### Dataset excerpts
-- Opening Marker --

/-! ### Walks and shootdowns (R259, R261, R280) -/

/-- The walks of a quad. -/
def quadMisses (s : State) (q : Nat) : List Miss := s.xl.misses.filter fun m => m.quad = q
def dieOfQuad (q : Nat) : Nat := q / 4096
def genOf (s : State) (d : Nat) : BitVec 16 := (s.xl.gens[d]?).getD 0

/-- The threads that wait on a walk without a leaf trap PAGE at their next issue. -/
def markFault (s : State) (m : Miss) : State :=
  m.waiters.foldl (fun s w => modThread s w.1 w.2 fun t => { t with faultPage := some m.page }) s

/-- Walk `n` of a quad ends; a changed generation starts it again (R261). -/
def execTranslationWalk (quad n : Nat) (s : State) : Outcome State Fault Refusal :=
  .next <|
    match (quadMisses s quad)[n]? with
    | none => s
    | some m =>
      let d := dieOfQuad quad
      if genOf s d != m.gen then
        { s with xl := { s.xl with misses := s.xl.misses.map fun x => if x = m then { m with gen := genOf s d } else x } }
      else
        let r := walk s m.asn (m.page * 2 ^ 16)
        let s1 := countWalk { s with xl := { s.xl with misses := s.xl.misses.filter fun x => x != m } } d r.2
        match r.1 with
        | some (_, e, big) => tlbFill s1 ⟨quad, m.asn, m.page, big, e⟩
        | none => markFault s1 m

/-- A shootdown's scope covers an address. -/
def covers (scope asn page : Nat) (a va : Nat) : Bool :=
  match scope with
  | 0 => a = asn && va / 2 ^ 16 = page
  | 1 => a = asn && va / 2 ^ 21 = page / 32
  | 2 => a = asn
  | _ => true

/-- A buffer entry that a shootdown removes: one that holds some byte of its range. -/
def entryCovered (scope asn page : Nat) (e : TlbEnt) : Bool :=
  covers scope asn page e.asn (e.page * 2 ^ 16) || (e.big && scope = 0 && e.asn = asn && e.page / 32 = page / 32)

/-- An access of a core in this address space, with these words and translated besides through these addresses, used an entry
that the shootdown removes. -/
def partsCovered (s : State) (scope asn page core space : Nat) (parts : List Part) (vas : List Nat) : Bool :=
  (parts.filterMap (·.va) ++ vas).any fun v =>
    covers scope asn page space v ||
      s.xl.tlb.any fun e => e.big && entryCovered scope asn page e && tlbHit space v (quadOf core) e

/-- The stores of a core's pairs that were translated with an entry that the shootdown removes; they keep their
identifiers as they are released. -/
def heldCovered (s : State) (scope asn page : Nat) : List Nat :=
  s.cores.flatMap fun k => k.2.pairs.flatMap fun p =>
    (p.cmp.filter fun e => partsCovered s scope asn page k.1 e.asn e.parts e.vas).map (·.id)

/-- A shootdown begins: it waits for the accesses in flight and in the pairs' comparators that used a removed entry
(R261). -/
def startShoot (s : State) (owner : ShootFor) (scope asn page : Nat) : State :=
  { s with xl := { s.xl with
      tlb := s.xl.tlb.filter fun e => !entryCovered scope asn page e
      gens := s.xl.gens.map (· + 1)
      shoots := s.xl.shoots ++
        [⟨owner, scope, asn, page,
          (s.flight.filter fun a => partsCovered s scope asn page a.core a.asn a.parts a.vas).map (·.id) ++
            heldCovered s scope asn page⟩] } }

/-- Some pair still holds back a store that it translated with a removed entry. -/
def pairHolds (s : State) (h : Shoot) : Bool :=
  s.cores.any fun k => k.2.pairs.any fun p => p.cmp.any fun e => h.accs.contains e.id

/-- The first shootdown can complete. -/
def shootReady (s : State) : Bool :=
  match s.xl.shoots with
  | [] => false
  | h :: _ =>
    (s.xl.misses.all fun m => m.gen = genOf s (dieOfQuad m.quad)) &&
      (s.flight.all fun f => !h.accs.contains f.id || performedAt f ≥ 4) && !pairHolds s h

/-- The end of a move: its pending record is dropped and RELOC's status written (R308, R314). -/
def jigDone (s : State) (d : Nat) : State :=
  match (s.jigs[d]?).getD ⟨[], none⟩ with
  | ⟨_, none⟩ => s
  | ⟨q, some m⟩ =>
    modPend { s with jigs := s.jigs.setIfInBounds d ⟨q, none⟩ } m.req.core m.req.slot fun t =>
      match t.pend with
      | some ⟨.reloc id, _, r, _⟩ => if id = m.req.id then finish (wrReg t r 0) else t
      | _ => t

def execShootdownComplete (s : State) : Outcome State Fault Refusal :=
  .next <|
    match s.xl.shoots with
    | [] => s
    | h :: rest =>
      if !shootReady s then s
      else
        let s1 := { s with xl := { s.xl with shoots := rest } }
        match h.owner with
        | .tlbinv c i =>
          modPend s1 c i fun t =>
            match t.pend with
            | some ⟨.tlbinv, _, _, _⟩ => finish t
            | _ => t
        | .jigMove d => jigDone s1 d
        | .jigFree d => jigDone s1 d

/-! ### Page requests and notices (R263, R265, R266) -/

/-- The control complex deals with a page request: it writes table entries, and says whether the page is mapped. -/
def execPageRequest (n : Nat) (writes : List (Nat × BitVec 64)) (mapped : Bool) (s : State) :
    Outcome State Fault Refusal :=
  .next <|
    match s.xl.pageReqs[n]? with
    | none => s
    | some r =>
      let s1 := writes.foldl (fun s w => storeNat (takeBack s (physPlace w.1) 8) (physPlace w.1) 8 w.2.toNat)
        (logInput s (.interrupt (some (r.core, r.slot)) false))
      { s1 with xl := { s1.xl with
          pageReqs := s1.xl.pageReqs.eraseIdx n, pageNotes := s1.xl.pageNotes ++ [(r, if mapped then 0 else 1)] } }

def pageNoticeWords (r : PageReq) (status : Nat) : List Word :=
  [msgWord0 1 0 0xFFFF, BitVec.ofNat 32 (2 ^ 24 + status * 256 + r.slot), r.tval, BitVec.ofNat 32 r.va,
    BitVec.ofNat 32 (r.va / 2 ^ 32), 0, 0, 0]

/-- A page notice reaches the core's inbox. -/
def execPageNotice (n : Nat) (s : State) : Outcome State Fault Refusal :=
  .next <|
    match s.xl.pageNotes[n]? with
    | none => s
    | some (r, status) =>
      if (getCore s r.core).inbox.length ≥ 64 then s
      else
        let slot := if r.toZero then 0 else r.slot
        let m : Msg :=
          { id := s.serial, srcCore := 0xFFFF, srcSlot := 0, dst := r.core, chan := 1
            words := pageNoticeWords r status, held := some slot, about := none, inHand := false
            after := 0 }
        wakeByMessage
          (modCore { s with xl := { s.xl with pageNotes := s.xl.pageNotes.eraseIdx n }, serial := s.serial + 1 } r.core
            fun k => { k with inbox := k.inbox ++ [m] })
          r.core slot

-- Closing Marker --

### What you will do
Give a word-for-word copy of the records.

### Expected answer
/-! ### Walks and shootdowns (R259, R261, R280) -/

/-- The walks of a quad. -/
def quadMisses (s : State) (q : Nat) : List Miss := s.xl.misses.filter fun m => m.quad = q
def dieOfQuad (q : Nat) : Nat := q / 4096
def genOf (s : State) (d : Nat) : BitVec 16 := (s.xl.gens[d]?).getD 0

/-- The threads that wait on a walk without a leaf trap PAGE at their next issue. -/
def markFault (s : State) (m : Miss) : State :=
  m.waiters.foldl (fun s w => modThread s w.1 w.2 fun t => { t with faultPage := some m.page }) s

/-- Walk `n` of a quad ends; a changed generation starts it again (R261). -/
def execTranslationWalk (quad n : Nat) (s : State) : Outcome State Fault Refusal :=
  .next <|
    match (quadMisses s quad)[n]? with
    | none => s
    | some m =>
      let d := dieOfQuad quad
      if genOf s d != m.gen then
        { s with xl := { s.xl with misses := s.xl.misses.map fun x => if x = m then { m with gen := genOf s d } else x } }
      else
        let r := walk s m.asn (m.page * 2 ^ 16)
        let s1 := countWalk { s with xl := { s.xl with misses := s.xl.misses.filter fun x => x != m } } d r.2
        match r.1 with
        | some (_, e, big) => tlbFill s1 ⟨quad, m.asn, m.page, big, e⟩
        | none => markFault s1 m

/-- A shootdown's scope covers an address. -/
def covers (scope asn page : Nat) (a va : Nat) : Bool :=
  match scope with
  | 0 => a = asn && va / 2 ^ 16 = page
  | 1 => a = asn && va / 2 ^ 21 = page / 32
  | 2 => a = asn
  | _ => true

/-- A buffer entry that a shootdown removes: one that holds some byte of its range. -/
def entryCovered (scope asn page : Nat) (e : TlbEnt) : Bool :=
  covers scope asn page e.asn (e.page * 2 ^ 16) || (e.big && scope = 0 && e.asn = asn && e.page / 32 = page / 32)

/-- An access of a core in this address space, with these words and translated besides through these addresses, used an entry
that the shootdown removes. -/
def partsCovered (s : State) (scope asn page core space : Nat) (parts : List Part) (vas : List Nat) : Bool :=
  (parts.filterMap (·.va) ++ vas).any fun v =>
    covers scope asn page space v ||
      s.xl.tlb.any fun e => e.big && entryCovered scope asn page e && tlbHit space v (quadOf core) e

/-- The stores of a core's pairs that were translated with an entry that the shootdown removes; they keep their
identifiers as they are released. -/
def heldCovered (s : State) (scope asn page : Nat) : List Nat :=
  s.cores.flatMap fun k => k.2.pairs.flatMap fun p =>
    (p.cmp.filter fun e => partsCovered s scope asn page k.1 e.asn e.parts e.vas).map (·.id)

/-- A shootdown begins: it waits for the accesses in flight and in the pairs' comparators that used a removed entry
(R261). -/
def startShoot (s : State) (owner : ShootFor) (scope asn page : Nat) : State :=
  { s with xl := { s.xl with
      tlb := s.xl.tlb.filter fun e => !entryCovered scope asn page e
      gens := s.xl.gens.map (· + 1)
      shoots := s.xl.shoots ++
        [⟨owner, scope, asn, page,
          (s.flight.filter fun a => partsCovered s scope asn page a.core a.asn a.parts a.vas).map (·.id) ++
            heldCovered s scope asn page⟩] } }

/-- Some pair still holds back a store that it translated with a removed entry. -/
def pairHolds (s : State) (h : Shoot) : Bool :=
  s.cores.any fun k => k.2.pairs.any fun p => p.cmp.any fun e => h.accs.contains e.id

/-- The first shootdown can complete. -/
def shootReady (s : State) : Bool :=
  match s.xl.shoots with
  | [] => false
  | h :: _ =>
    (s.xl.misses.all fun m => m.gen = genOf s (dieOfQuad m.quad)) &&
      (s.flight.all fun f => !h.accs.contains f.id || performedAt f ≥ 4) && !pairHolds s h

/-- The end of a move: its pending record is dropped and RELOC's status written (R308, R314). -/
def jigDone (s : State) (d : Nat) : State :=
  match (s.jigs[d]?).getD ⟨[], none⟩ with
  | ⟨_, none⟩ => s
  | ⟨q, some m⟩ =>
    modPend { s with jigs := s.jigs.setIfInBounds d ⟨q, none⟩ } m.req.core m.req.slot fun t =>
      match t.pend with
      | some ⟨.reloc id, _, r, _⟩ => if id = m.req.id then finish (wrReg t r 0) else t
      | _ => t

def execShootdownComplete (s : State) : Outcome State Fault Refusal :=
  .next <|
    match s.xl.shoots with
    | [] => s
    | h :: rest =>
      if !shootReady s then s
      else
        let s1 := { s with xl := { s.xl with shoots := rest } }
        match h.owner with
        | .tlbinv c i =>
          modPend s1 c i fun t =>
            match t.pend with
            | some ⟨.tlbinv, _, _, _⟩ => finish t
            | _ => t
        | .jigMove d => jigDone s1 d
        | .jigFree d => jigDone s1 d

/-! ### Page requests and notices (R263, R265, R266) -/

/-- The control complex deals with a page request: it writes table entries, and says whether the page is mapped. -/
def execPageRequest (n : Nat) (writes : List (Nat × BitVec 64)) (mapped : Bool) (s : State) :
    Outcome State Fault Refusal :=
  .next <|
    match s.xl.pageReqs[n]? with
    | none => s
    | some r =>
      let s1 := writes.foldl (fun s w => storeNat (takeBack s (physPlace w.1) 8) (physPlace w.1) 8 w.2.toNat)
        (logInput s (.interrupt (some (r.core, r.slot)) false))
      { s1 with xl := { s1.xl with
          pageReqs := s1.xl.pageReqs.eraseIdx n, pageNotes := s1.xl.pageNotes ++ [(r, if mapped then 0 else 1)] } }

def pageNoticeWords (r : PageReq) (status : Nat) : List Word :=
  [msgWord0 1 0 0xFFFF, BitVec.ofNat 32 (2 ^ 24 + status * 256 + r.slot), r.tval, BitVec.ofNat 32 r.va,
    BitVec.ofNat 32 (r.va / 2 ^ 32), 0, 0, 0]

/-- A page notice reaches the core's inbox. -/
def execPageNotice (n : Nat) (s : State) : Outcome State Fault Refusal :=
  .next <|
    match s.xl.pageNotes[n]? with
    | none => s
    | some (r, status) =>
      if (getCore s r.core).inbox.length ≥ 64 then s
      else
        let slot := if r.toZero then 0 else r.slot
        let m : Msg :=
          { id := s.serial, srcCore := 0xFFFF, srcSlot := 0, dst := r.core, chan := 1
            words := pageNoticeWords r status, held := some slot, about := none, inHand := false
            after := 0 }
        wakeByMessage
          (modCore { s with xl := { s.xl with pageNotes := s.xl.pageNotes.eraseIdx n }, serial := s.serial + 1 } r.core
            fun k => { k with inbox := k.inbox ++ [m] })
          r.core slot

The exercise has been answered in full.